Once-weekly 2.4 mg Semaglutide for Weight Management in Obesity: A Game Changer?
touchREV Endocrinol · 2022
Last updated 2026-05-28A once-weekly dose of 2.4 mg semaglutide helped people with obesity lose significant and sustained weight, with results much better than older weight-loss drugs. Regulators approved it for use alongside diet and exercise in adults with obesity or overweight who also have at least one weight-related health issue. Newer drugs like tirzepatide and cagrilintide have shown even greater weight loss in studies, leading to a shift in diabetes treatment toward focusing on weight management.

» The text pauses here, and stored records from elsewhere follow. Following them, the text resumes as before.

def execAliveSend (hub : Nat) (s : State) : Result := run (fun _ b => aliveSend hub b) s


def twinTied (t : Twin) : Bool := t.state == .paired || t.state == .resync || (t.state == .pairing && t.gotPair)

/-- TWIN_LOSS: no frame has arrived on any link of a hub in service for 100,000 age units. -/
def twinLoss (st : Store) (b : Block) : Block :=
  if !twinTied b.eng.twin || b.upHubs.any fun h => decide (b.age h < (b.hub h).heard + 100000) then b
  else twinLost st b 0 0 false

def execTwinLoss (s : State) : Result := run twinLoss s

/-- UNPAIR_FRAME: CAUSE 1 request, 2 planned, 3 fatal of the event, by the frame's cause. -/
def unpairFrame (hdr : FrameHdr) (cause : Nat) (st : Store) (b : Block) : Block :=
  b.withFrame hdr 7 fun b => if twinTied b.eng.twin then twinLost st b (cause + 1) 0 (cause == 1) else b

def execUnpairFrame (hdr : FrameHdr) (cause : Nat) (s : State) : Result := run (unpairFrame hdr cause) s

/-- FRAME_DISCARD: a frame with an undefined KIND, a wrong PAIRID or a nonzero reserved field. -/
def frameDiscard (hdr : FrameHdr) (kind : Nat) (reserved : Bool) (b : Block) : Block :=
  if 3 < hdr.link || !b.linkUp hdr.link then b
  else if 7 < kind then b.discardFrame hdr kind 0
  else if hdr.pairId ≠ b.eng.twin.pairId || hdr.pairId = 0 then b.discardFrame hdr kind 1
  else if reserved then b.discardFrame hdr kind 2
  else b

def execFrameDiscard (hdr : FrameHdr) (kind : Nat) (reserved : Bool) (s : State) : Result := run (fun _ b => frameDiscard hdr kind reserved b) s

/-! ## TWIN_UNPAIR and TWIN_STATUS (R387, R399, R400, R404) -/

def cardTwinUnpair (planned : Nat) : Card :=
  { code := 0x0091, sel := some (128, 1, planned), wide := true, mg := true, req := 24, fields := [bitF 16 0 1], needs := some featTWIN }

def finTwinUnpair : Finish := fun _ b _ _ => if b.eng.twin.state == .solo then some (.ok b) else none

def unpairOk (t : Twin) : Bool := t.state != .unpaired && t.state != .solo

/-- TWIN_UNPAIR with PLANNED 0: the twin is lost at once. -/
def msgTwinUnpair (st : Store) (b : Block) (_ : Msg) : Ans :=
  if !unpairOk b.eng.twin then .fail b TWIN_STATE else .ok (twinLost st b 4 0 false)

/-- TWIN_UNPAIR with PLANNED 1: a fence on every mirrored table at a common H, and every entry settled. -/
def msgTwinUnpairPlanned (st : Store) (b : Block) (m : Msg) : Ans :=
  if !unpairOk b.eng.twin then .fail b TWIN_STATE
  else
    let b := b.onTwin fun x => { x with unpairing := true }
    let b := b.mirrored.foldl (fun b (t, _) => if (b.fence? t).isSome then b else b.startFence { table := t }) b
    .await finTwinUnpair st (unpairIfSettled st b) m { obj := .twin }

def execTwinUnpair (hub : Nat) (mb : Mbox) (pair : Nat) (s : State) : Result := message (cardTwinUnpair 0) msgTwinUnpair hub mb pair s
def execTwinUnpairPlanned (hub : Nat) (mb : Mbox) (pair : Nat) (s : State) : Result :=
  message { cardTwinUnpair 1 with first := false } msgTwinUnpairPlanned hub mb pair s

def cardTwinStatus : Card := { code := 0x0092, wide := true, mg := true, req := 16, rep := 48, needs := some featTWIN }

/-- Rows of a table that a source has still to send. -/
def Block.resyncLeft (b : Block) (r : Resync) : Nat :=
  let lrows := (tdOf (b.tables.getD r.table {}).desc).lrows
  if r.full && r.pass = 0 then lrows - r.next
  else ((List.range 12).map fun s => (b.die s).twinJournal.countP (·.1 == r.table) - r.marks.getD s 0).sum

/-- TWIN_STATUS: journal entries take 16 bytes. A table left incomplete has all its rows to send again. -/
def msgTwinStatus (_ : Store) (b : Block) (_ : Msg) : Ans :=
  let t := b.eng.twin
  let left := (t.resyncs.map b.resyncLeft).sum
    + ((b.mirrored.filter fun (n, _) => (b.tables.getD n {}).incomplete && (b.resync? n).isNone).map fun (_, td) => td.lrows).sum
  .ok b (bodyOf [(16, 1, stateCode t.state), (17, 1, t.role), (20, 4, t.pairId), (24, 8, 16 * (b.dies.vals.map fun d => d.twinJournal.length).sum),
    (32, 8, t.mismatches), (40, 8, left)])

AI summary of the abstract below.
| Journal | touchREV Endocrinol, 2022 |
|---|---|
| Citations | 19 |
| Relative citation ratio | 1.71 |
| NIH percentile | 69 |
| Molecules | semaglutide |
| Conditions studied | Obesity |
Abstract
The treatment of obesity can no longer be reduced to a simplistic view of weight loss. Metabolic adaptation leads to systematic weight regain following weight-loss efforts, and new obesity treatments should therefore aim to induce long-standing double-digit weight loss, and thus improve and even reverse obesity-associated comorbidities such as type 2 diabetes. Until now, only metabolic surgery has been able to achieve such a goal, but this invasive procedure cannot be offered on a large scale. Among the alternatives, lifestyle interventions and drug therapies have often been disappointing. The recent availability of once-weekly subcutaneous 2.4 mg semaglutide (a glucagon-like peptide-1 receptor agonist; Wegovy™ Novo Nordisk A/S, Bagsværd, Denmark) has changed the scene, and semaglutide is considered a 'game changer' in the treatment of obesity. The results from the phase III STEP (Semaglutide treatment effect in people with obesity) clinical programme have shown that semaglutide provides clinically meaningful and sustained weight loss in ranges much higher than those achieved with previously available pharmacotherapies. These results led to the approval of semaglutide by regulatory authorities as an adjunct to a reduced-calorie diet and increased physical activity in people with obesity or overweight, with at least one weight-related comorbidity. With data from phase II and III clinical trials showing that newer drugs (i.e. the glucagon-like peptide-1 and gastric inhibitory polypeptide dual receptor agonist tirzepatide and the amylin agonist cagrilintide, either alone or combined) produce a greater sustained weight loss than semaglutide, an upstream 'weight-centric' strategy has emerged as a new standard for the treatment of type 2 diabetes.